§ **EXERCISE DIRECTIONS**
Both the line with "-- ==== Sys2Proof/Word.lean" and the line with "namespace Sys2Proof" in the records below must appear in the output, along with every line between them, exactly and with nothing added.
[Opening PROVIDED RECORDS section]
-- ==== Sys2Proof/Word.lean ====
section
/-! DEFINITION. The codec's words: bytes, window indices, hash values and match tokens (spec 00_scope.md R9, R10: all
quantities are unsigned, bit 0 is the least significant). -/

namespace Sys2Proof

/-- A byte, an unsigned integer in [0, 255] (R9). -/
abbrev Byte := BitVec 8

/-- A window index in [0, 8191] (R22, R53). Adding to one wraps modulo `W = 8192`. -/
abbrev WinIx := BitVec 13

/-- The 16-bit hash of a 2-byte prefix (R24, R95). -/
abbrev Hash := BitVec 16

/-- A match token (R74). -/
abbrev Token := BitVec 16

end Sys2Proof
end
[Closing PROVIDED RECORDS section]
[Opening PROVIDED RECORDS section]
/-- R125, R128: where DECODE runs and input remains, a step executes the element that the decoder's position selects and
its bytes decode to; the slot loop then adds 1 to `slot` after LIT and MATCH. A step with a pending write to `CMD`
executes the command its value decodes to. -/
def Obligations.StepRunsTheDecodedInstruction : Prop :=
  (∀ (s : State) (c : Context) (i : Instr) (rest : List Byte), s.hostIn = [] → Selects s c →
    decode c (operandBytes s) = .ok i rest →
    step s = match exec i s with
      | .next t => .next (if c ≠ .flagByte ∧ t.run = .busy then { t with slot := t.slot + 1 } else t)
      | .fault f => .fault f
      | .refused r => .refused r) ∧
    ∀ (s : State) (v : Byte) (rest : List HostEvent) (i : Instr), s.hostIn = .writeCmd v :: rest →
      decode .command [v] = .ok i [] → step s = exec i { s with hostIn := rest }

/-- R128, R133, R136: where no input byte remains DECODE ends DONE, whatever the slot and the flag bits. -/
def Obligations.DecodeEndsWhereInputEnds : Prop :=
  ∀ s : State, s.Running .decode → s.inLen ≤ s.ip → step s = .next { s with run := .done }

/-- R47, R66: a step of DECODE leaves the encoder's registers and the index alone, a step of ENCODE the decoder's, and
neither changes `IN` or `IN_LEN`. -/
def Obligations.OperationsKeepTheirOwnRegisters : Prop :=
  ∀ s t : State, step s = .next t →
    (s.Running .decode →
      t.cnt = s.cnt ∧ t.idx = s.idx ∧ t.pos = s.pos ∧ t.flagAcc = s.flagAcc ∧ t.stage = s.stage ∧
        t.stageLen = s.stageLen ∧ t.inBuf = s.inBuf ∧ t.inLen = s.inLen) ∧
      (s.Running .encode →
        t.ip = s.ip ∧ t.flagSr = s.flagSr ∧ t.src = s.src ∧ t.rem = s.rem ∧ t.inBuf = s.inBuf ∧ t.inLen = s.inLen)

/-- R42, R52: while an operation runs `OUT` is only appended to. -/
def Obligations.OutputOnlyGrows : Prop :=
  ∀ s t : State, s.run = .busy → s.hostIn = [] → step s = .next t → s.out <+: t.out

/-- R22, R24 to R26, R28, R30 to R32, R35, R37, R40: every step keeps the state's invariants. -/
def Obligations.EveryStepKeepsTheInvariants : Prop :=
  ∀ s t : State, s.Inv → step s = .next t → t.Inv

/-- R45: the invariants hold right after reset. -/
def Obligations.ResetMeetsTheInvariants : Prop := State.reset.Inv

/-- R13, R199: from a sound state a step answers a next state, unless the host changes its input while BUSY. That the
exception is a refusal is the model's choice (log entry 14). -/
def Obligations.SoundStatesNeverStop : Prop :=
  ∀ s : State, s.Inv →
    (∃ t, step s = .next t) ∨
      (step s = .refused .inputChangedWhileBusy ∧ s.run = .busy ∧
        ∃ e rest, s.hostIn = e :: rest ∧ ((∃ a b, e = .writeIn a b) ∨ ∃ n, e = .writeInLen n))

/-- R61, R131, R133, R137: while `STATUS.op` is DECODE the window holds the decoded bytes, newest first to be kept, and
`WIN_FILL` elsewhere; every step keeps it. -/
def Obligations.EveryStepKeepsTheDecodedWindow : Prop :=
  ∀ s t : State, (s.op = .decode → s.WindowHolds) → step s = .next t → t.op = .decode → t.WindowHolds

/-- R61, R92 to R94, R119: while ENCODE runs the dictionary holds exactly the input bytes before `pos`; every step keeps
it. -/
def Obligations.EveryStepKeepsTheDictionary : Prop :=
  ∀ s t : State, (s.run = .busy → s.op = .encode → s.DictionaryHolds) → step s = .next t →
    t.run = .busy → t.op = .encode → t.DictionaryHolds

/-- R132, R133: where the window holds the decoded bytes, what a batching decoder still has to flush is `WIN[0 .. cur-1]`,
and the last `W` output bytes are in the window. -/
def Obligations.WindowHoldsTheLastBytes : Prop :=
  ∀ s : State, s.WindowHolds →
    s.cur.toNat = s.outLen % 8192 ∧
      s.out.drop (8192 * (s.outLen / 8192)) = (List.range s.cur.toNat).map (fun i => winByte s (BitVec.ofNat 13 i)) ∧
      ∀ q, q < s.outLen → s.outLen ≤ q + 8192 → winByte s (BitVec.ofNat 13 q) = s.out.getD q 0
[Closing PROVIDED RECORDS section]
§ **ANSWER SPACE**
-- ==== Sys2Proof/Word.lean ====
section
/-! DEFINITION. The codec's words: bytes, window indices, hash values and match tokens (spec 00_scope.md R9, R10: all
quantities are unsigned, bit 0 is the least significant). -/

namespace Sys2Proof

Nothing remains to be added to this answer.